═══ RECORDS PROVIDED

/-! ## The places of the maps -/

theorem mem_allPlaces (l : MapLoc) : l ∈ allPlaces := by
  cases l with
  | pinned i => simp [allPlaces, mem_pinnedSlots]
  | setMap i w =>
    have hway : w = 0 ∨ w = 1 := by omega
    simp [allPlaces, setIndexes, ← and_or_left, hway]

theorem nodup_pinnedPlaces : (pinnedSlots.map MapLoc.pinned).Nodup := by decide

theorem nodup_lookupPlaces (k : Key) : (lookupPlaces k).Nodup := by
  refine List.nodup_append'.mpr ⟨nodup_pinnedPlaces, by simp, fun l hp hq => ?_⟩
  obtain ⟨i, -, rfl⟩ := List.mem_map.mp hp
  simp at hq

theorem nodup_allPlaces : allPlaces.Nodup := by
  have hsets : (setIndexes.flatMap fun i => [MapLoc.setMap i 0, MapLoc.setMap i 1]).Nodup := by
    refine List.nodup_flatMap.mpr ⟨fun i _ => by simp, (List.nodup_finRange 128).imp fun hne => ?_⟩
    simp [Function.onFun, hne.symm]
  refine List.nodup_append'.mpr ⟨nodup_pinnedPlaces, hsets, fun l hp hq => ?_⟩
  obtain ⟨i, -, rfl⟩ := List.mem_map.mp hp
  simp at hq

/-- The Pinned Map, slot by slot. -/
theorem map_pinnedPlaces (s : State) : (pinnedSlots.map MapLoc.pinned).map s.mapEntry = s.pmu.pinned.toList := by
  have hslots : pinnedSlots = List.finRange 16 := by decide
  rw [hslots, List.map_map]
  refine List.ext_getElem (by simp) fun n _ _ => ?_
  simp [State.mapEntry, Tab.get]

theorem setPlaces_eq : (setIndexes.flatMap fun i => [setPlace i 0, setPlace i 1]) = List.finRange 256 := by decide +kernel

/-- The Set Map, set by set and way by way. -/
theorem map_setPlaces (s : State) :
    (setIndexes.flatMap fun i => [MapLoc.setMap i 0, MapLoc.setMap i 1]).map s.mapEntry = s.pmu.sets.toList := by
  have hmap : (setIndexes.flatMap fun i => [MapLoc.setMap i 0, MapLoc.setMap i 1]).map s.mapEntry =
      (setIndexes.flatMap fun i => [setPlace i 0, setPlace i 1]).map (Tab.get s.pmu.sets) := by
    rw [List.map_flatMap, List.map_flatMap]
    rfl
  rw [hmap, setPlaces_eq]
  refine List.ext_getElem (by simp) fun n _ _ => ?_
  simp [Tab.get]

theorem length_allPlaces : allPlaces.length = 272 := by decide +kernel

/-! ## Demapping by a condition on entries -/

/-- The entries at some places that a condition names, counted. -/
theorem length_filter_places {places : List MapLoc} {entries : List MapEntry} {P : MapLoc → MapFields → Bool} {p : MapFields → Bool}
    (hplaces : places.map s.mapEntry = entries) (hP : ∀ l ∈ places, P l = p) :
    (entries.filter fun e => e.fields.valid && p e.fields).length =
      (places.filter fun l => (s.mapEntry l).fields.valid && P l (s.mapEntry l).fields).length := by
  rw [← hplaces, List.filter_map, List.length_map]
  refine congrArg List.length (List.filter_congr fun l hl => ?_)
  rw [hP l hl]
  rfl

section
variable {p q : MapFields → Bool} {P : MapLoc → MapFields → Bool} (hp : ∀ i, P (.pinned i) = p) (hq : ∀ i w, P (.setMap i w) = q)
include hp hq

theorem demap_number (s : State) : (demap p q s).1 =
    (allPlaces.filter fun l => (s.mapEntry l).fields.valid && P l (s.mapEntry l).fields).length := by
  rw [allPlaces, List.filter_append, List.length_append]
  refine congrArg₂ (· + ·) (length_filter_places (map_pinnedPlaces s) fun l hl => ?_)
    (length_filter_places (map_setPlaces s) fun l hl => ?_)
  · obtain ⟨i, -, rfl⟩ := List.mem_map.mp hl
    exact hp i
  · obtain ⟨i, -, hl⟩ := List.mem_flatMap.mp hl
    obtain rfl | rfl : l = .setMap i 0 ∨ l = .setMap i 1 := by simpa using hl
    · exact hq i 0
    · exact hq i 1

theorem mapEntry_demap (s : State) (l : MapLoc) : (demap p q s).2.mapEntry l =
    if (s.mapEntry l).fields.valid = true ∧ P l (s.mapEntry l).fields = true then (s.mapEntry l).invalidated else s.mapEntry l := by
  simp only [← Bool.and_eq_true]
  cases l with
  | pinned i =>
    rw [hp i]
    exact Tab.get_map ..
  | setMap i w =>
    rw [hq i w]
    exact Tab.get_map ..

/-- What a demap answers and does, by the condition P on places and entries. -/
theorem demap_cases (s : State) :
    ∃ t, demap p q s = ((allPlaces.filter fun l => (s.mapEntry l).fields.valid && P l (s.mapEntry l).fields).length, t) ∧
      s.mapsFrom t = s ∧ ∀ l, t.mapEntry l =
        if (s.mapEntry l).fields.valid = true ∧ P l (s.mapEntry l).fields = true then (s.mapEntry l).invalidated else s.mapEntry l :=
  ⟨_, Prod.ext (demap_number hp hq s) rfl, rfl, mapEntry_demap hp hq s⟩

end

/-! ## Demapping by KEY -/

theorem MapFields.valid_of_isMatch {f : MapFields} {k : Key} (h : f.isMatch k = true) : f.valid = true := by
  simp only [MapFields.isMatch, Bool.and_eq_true] at h
  exact h.1.1.1

/-- The entries that DEMAP_KEY invalidates are those that a lookup of the KEY would match (R40). -/
theorem mem_matches_iff {k : Key} {l : MapLoc} : l ∈ (lookupPlaces k).filter (fun l => (s.mapEntry l).fields.isMatch k) ↔
    (s.mapEntry l).fields.valid = true ∧ ((lookupPlaces k).contains l && (s.mapEntry l).fields.isMatch k) = true := by
  rw [List.mem_filter, Bool.and_eq_true, List.contains_iff_mem]
  exact ⟨fun h => ⟨MapFields.valid_of_isMatch h.2, h⟩, And.right⟩

theorem demapOfKey_number (k : Key) (s : State) : (demapOfKey k s).1 = (allPlaces.filter fun l =>
    (s.mapEntry l).fields.valid && ((lookupPlaces k).contains l && (s.mapEntry l).fields.isMatch k)).length := by
  refine List.Perm.length_eq ((List.perm_ext_iff_of_nodup ((nodup_lookupPlaces k).filter _) (nodup_allPlaces.filter _)).mpr
    fun l => ?_)
  refine mem_matches_iff.trans (Iff.symm ?_)
  rw [List.mem_filter, Bool.and_eq_true (s.mapEntry l).fields.valid]
  exact and_iff_right (mem_allPlaces l)

theorem mapEntry_demapOfKey (k : Key) (s : State) (l : MapLoc) : (demapOfKey k s).2.mapEntry l =
    if (s.mapEntry l).fields.valid = true ∧ ((lookupPlaces k).contains l && (s.mapEntry l).fields.isMatch k) = true then
      (s.mapEntry l).invalidated else s.mapEntry l := by
  simp only [← mem_matches_iff]
  exact mapEntry_invalidateAll ..

/-! ## The operations -/

theorem word_filter_allPlaces (p : MapLoc → Bool) :
    word (allPlaces.filter p).length = BitVec.ofNat 16 (allPlaces.filter p).length := by
  have hle : (allPlaces.filter p).length ≤ 272 := length_allPlaces ▸ List.length_filter_le p allPlaces
  exact word_of_lt (by omega)

theorem demapAllOp_eq {n : Nat} (h : demap (fun f => !f.lock) (fun _ => true) s = (n, t)) : demapAllOp s = (0, [word n], t) := by
  rw [demapAllOp, h]
  rfl

theorem demapPlanOp_eq {p : Word} {n : Nat} (hplan : opIn ops 0 0 3 = some p.toNat)
    (h : demap (fun f => f.plan == p.setWidth 2 && !f.isGlobal && !f.lock) (fun f => f.plan == p.setWidth 2) s = (n, t)) :
    demapPlanOp ops s = (0, [word n], t) := by
  rw [demapPlanOp, hplan]
  simp only [BitVec.ofNat_toNat, h]
  rfl

theorem demapPlanOp_range (h : opIn ops 0 0 3 = none) (s : State) : demapPlanOp ops s = (2, [], s) := by
  rw [demapPlanOp, h]
  rfl

theorem demapKeyOp_eq {k : Key} {n : Nat} (hkey : parseKey ops 0 = some k) (h : demapOfKey k s = (n, t)) :
    demapKeyOp ops s = (0, [word n], t) := by
  rw [demapKeyOp, hkey]
  simp only [h]
  rfl

theorem demapKeyOp_range (h : parseKey ops 0 = none) (s : State) : demapKeyOp ops s = (2, [], s) := by
  rw [demapKeyOp, h]
  rfl

/-- Settles O27: the entries by `mapEntry_demap` and `mapEntry_demapOfKey`, the number by `demap_number` and `demapOfKey_number`. -/
theorem demaps : Obligations.Demaps := by
  intro tag s hs cleared number all
  refine ⟨?_, fun p more hp => ?_, fun p more hp => ?_, fun p station channel more hplan hlo hhi hchannel => ?_,
    fun p station channel more hrange => ?_, exec_alterMaps hs rfl (demapPlanOp_range rfl s) hs.atRest, fun few hfew => ?_⟩
  · obtain ⟨t, hdemap, hmaps, hentries⟩ := demap_cases (P := all) (p := fun f => !f.lock) (q := fun _ => true) (fun _ => rfl)
      (fun _ _ => rfl) s
    have hop := demapAllOp_eq hdemap
    rw [word_filter_allPlaces] at hop
    exact ⟨t, exec_alterMaps hs rfl hop (atRest_of_pmu hmaps hs.atRest), hmaps, hentries⟩
  · intro ofPlan
    obtain ⟨t, hdemap, hmaps, hentries⟩ := demap_cases (P := ofPlan)
      (p := fun f => f.plan == p.setWidth 2 && !f.isGlobal && !f.lock) (q := fun f => f.plan == p.setWidth 2) (fun _ => rfl)
      (fun _ _ => rfl) s
    have hop := demapPlanOp_eq (ops := p :: more) (opIn_eq rfl (Nat.zero_le _) hp) hdemap
    rw [word_filter_allPlaces] at hop
    exact ⟨t, exec_alterMaps hs rfl hop (atRest_of_pmu hmaps hs.atRest), hmaps, hentries⟩
  · have hnone : opIn (p :: more) 0 0 3 = none := (opIn_eq_ite ..).trans (if_neg fun h => Nat.not_le.mpr hp h.2.2)
    exact exec_alterMaps hs rfl (demapPlanOp_range hnone s) hs.atRest
  · intro k ofKey
    have hkey : parseKey (p :: station :: channel :: more) 0 = some k :=
      (parseKey_eq_ite ..).trans (if_pos ⟨by simp, hplan, hlo, hhi, hchannel⟩)
    have hop := demapKeyOp_eq hkey (Prod.ext (demapOfKey_number k s) rfl)
    rw [word_filter_allPlaces] at hop
    exact ⟨_, exec_alterMaps hs rfl hop ((invalidateAll_traces _).atRest hs.atRest),
      mapsFrom_invalidateAll s _ s,
      mapEntry_demapOfKey k s⟩
  · have hnone : parseKey (p :: station :: channel :: more) 0 = none := by
      refine (parseKey_eq_ite ..).trans (if_neg fun ⟨_, hplan, hlo, hhi, hchannel⟩ => ?_)
      simp only [List.getD_cons_zero, List.getD_cons_succ, Nat.zero_add] at hplan hlo hhi hchannel
      obtain h | rfl | h | h := hrange
      · omega
      · exact absurd hlo (by decide)
      · omega
      · omega
    exact exec_alterMaps hs rfl (demapKeyOp_range hnone s) hs.atRest
  · have hnone : parseKey few 0 = none := (parseKey_eq_ite ..).trans (if_neg fun h => by omega)
    exact exec_alterMaps hs rfl (demapKeyOp_range hnone s) hs.atRest

end Sys2Proof.Machine
end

══════

> **PROBLEM TO WORK ON**: An exact copy of the lines above, from the one containing "rw [hq i w]" through the one containing "l).fields.isMatch k) ↔", is the whole of the answer.

> **EXERCISE OUTPUT**:
    rw [hq i w]
    exact Tab.get_map ..

/-- What a demap answers and does, by the condition P on places and entries. -/
theorem demap_cases (s : State) :
    ∃ t, demap p q s = ((allPlaces.filter fun l => (s.mapEntry l).fields.valid && P l (s.mapEntry l).fields).length, t) ∧
      s.mapsFrom t = s ∧ ∀ l, t.mapEntry l =
        if (s.mapEntry l).fields.valid = true ∧ P l (s.mapEntry l).fields = true then (s.mapEntry l).invalidated else s.mapEntry l :=
  ⟨_, Prod.ext (demap_number hp hq s) rfl, rfl, mapEntry_demap hp hq s⟩

end

/-! ## Demapping by KEY -/

theorem MapFields.valid_of_isMatch {f : MapFields} {k : Key} (h : f.isMatch k = true) : f.valid = true := by
  simp only [MapFields.isMatch, Bool.and_eq_true] at h
  exact h.1.1.1

/-- The entries that DEMAP_KEY invalidates are those that a lookup of the KEY would match (R40). -/
theorem mem_matches_iff {k : Key} {l : MapLoc} : l ∈ (lookupPlaces k).filter (fun l => (s.mapEntry l).fields.isMatch k) ↔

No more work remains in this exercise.